Enforcement and Compliance, International Trade Administration, Department of Commerce.

SUMMARY:

The Department of Commerce (Commerce) determines that the sole mandatory respondent made sales of stainless steel bar (SS Bar) from India below normal value during the period of review (POR) February 1, 2019, through January 31, 2020.

DATES:

Applicable August 25, 2021.

FOR FURTHER INFORMATION CONTACT:

Konrad Ptaszynski, AD/CVD Operations, Office I, Enforcement and Compliance, International Trade Administration, U.S. Department of Commerce, 1401 Constitution Avenue NW, Washington, DC 20230; telephone: (202) 482-6187.

SUPPLEMENTARY INFORMATION:

Background

On February 24, 2021, Commerce published in the Federal Register the Preliminary Results of the 2019-2020 administrative review of the antidumping duty order on SS Bar from India. We invited interested parties to comment on the Preliminary Results and on March 26, 2021, Venus Wire Industries Pvt. Ltd., Hindustan Inox, Precision Metals and Sieves Manufacturers (India) Pvt. Ltd. (collectively, the Venus Group) submitted a timely filed case brief.

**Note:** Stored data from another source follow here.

/-- NOP and READ of the mortise table, and a mortise command while BUSY, which is dropped with LOST (R78, R81; BUSY
until the next CCLK edge: assumption 12). The mortise commands that change a pair: what they write, and that nothing
else changes (R78, R83, R84, R92, R99); that FREE keeps the entry's other fields is assumption 32's, and what counts
as a reference assumption 13's; UE_PEND of a twin is either half's, assumption 48. WRITE registers an entry, and its
partner where it makes a twin (R79, R83). -/
def Obligations.MortiseCommandsTakeEffect : Prop :=
  (∀ (src : Src) (i : BitVec 10) (s : State), Settled s → Writes src .host s →
    let taken := accept src 0x20110 s
    (s.trf.mbusy = false →
      exec (.mcmdNop src i) s = .next (taken.onTrf fun t => { t with code := 0, mbusy := true }) ∧
      exec (.mcmdRead src i) s = .next (taken.onTrf fun t =>
        { t with code := 0, mbusy := true, w0 := (mortAt s i).w0, w1 := mortW1 s i, refs := satNat 12 (mortRefs s i) })) ∧
    (s.trf.mbusy = true → ∀ c ∈ [Instr.mcmdNop src i, .mcmdRead src i, .mcmdWrite src i, .mcmdFree src i, .mcmdSetEmpty src i,
      .mcmdSetFull src i, .mcmdRetire src i, .mcmdAckUe src i, .mcmdClearPoison src i],
      exec c s = .next ((answer src .ok 0 s).onTrf fun t => { t with mlost := true }))) ∧
  (∀ (src : Src) (i : BitVec 10) (s : State), Settled s → Writes src .host s → s.trf.mbusy = false →
    (mortAt s i).valid = true →
    (pairRefd s i = false → Completes (.mcmdFree src i) s (MortiseDone src i
      (fun e => { e with st := .invalid, poison := false, uePend := false, poisonSeq := none }) s)) ∧
    (pairRefd s i = false → Completes (.mcmdSetEmpty src i) s (MortiseDone src i (fun e =>
      { e with pleft := e.pcount, cleft := e.ccount, st := if e.clear then .clearing else .empty,
               poison := e.poison && !e.clear, poisonSeq := if e.clear then none else e.poisonSeq }) s)) ∧
    ((∀ j ∈ pairOf s i, mortRefs s j = 0 ∧ (mortAt s j).st ≠ .clearing) →
      Completes (.mcmdSetFull src i) s (MortiseDone src i
        (fun e => { e with st := .full, pleft := 0, cleft := e.ccount }) s)) ∧
    (mortRefs s i = 0 → (mortAt s i).twinV = false →
      Completes (.mcmdRetire src i) s (MortiseDone src i (fun e => { e with st := .retired }) s)) ∧
    Completes (.mcmdAckUe src i) s (MortiseDone src i (fun e => { e with uePend := false }) s) ∧
    (pairRefd s i = false → pairUe s i = false → Completes (.mcmdClearPoison src i) s
      (MortiseDone src i (fun e => { e with poison := false, poisonSeq := none }) s))) ∧
  (∀ (src : Src) (i : BitVec 10) (s : State), Settled s → Writes src .host s → s.trf.mbusy = false →
    writeCheck s i (newEntry s.trf.w0 s.trf.w1) = 0 →
    Completes (.mcmdWrite src i) s fun t =>
      t = (accept src 0x20110 s).onTrf (fun r => { r with code := 0, mbusy := true, mort := t.trf.mort }) ∧
      mortAt t i = newEntry s.trf.w0 s.trf.w1 ∧
      (bitAt s.trf.w0 58 = true → mortAt t (field s.trf.w0 48 10) =
        { mortAt s (field s.trf.w0 48 10) with twin := i, twinV := true }) ∧
      ∀ j, j ≠ i → (bitAt s.trf.w0 58 = false ∨ j ≠ field s.trf.w0 48 10) → mortAt t j = mortAt s j)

On April 2, 2021, the petitioners submitted a timely filed rebuttal brief.

See Stainless Steel Bar from India: Preliminary Results of Antidumping Duty Administrative Review; 2019-2020; 86 FR 11235 (February 24, 2021), and accompanying Preliminary Decision Memorandum (Preliminary Results).

See Venus Group's Letter, “Antidumping Duty Investigation of Stainless Steel Bar from India—Venus Group Case Brief,” dated March 26, 2021.

Carpenter Technology Corporation, Crucible Industries LLC, Electralloy, a Division of G.O. Carlson, Inc., North American Stainless, Universal Stainless & Alloy Products, Inc., and Valbruna Slater Stainless, Inc. (collectively, the petitioner).

See Petitioner's Letter, “Stainless Steel Bar from India Petitioners' Rebuttal Brief,” dated April 2, 2021.

Scope of the Order

The products covered by the antidumping duty Order are SS Bar. A full description of the scope of the Order is contained in the Issues and Decision Memorandum.

See Antidumping Duty Orders: Stainless Steel Bar from Brazil, India and Japan, 60 FR 9661 (February 21, 1995) (Order).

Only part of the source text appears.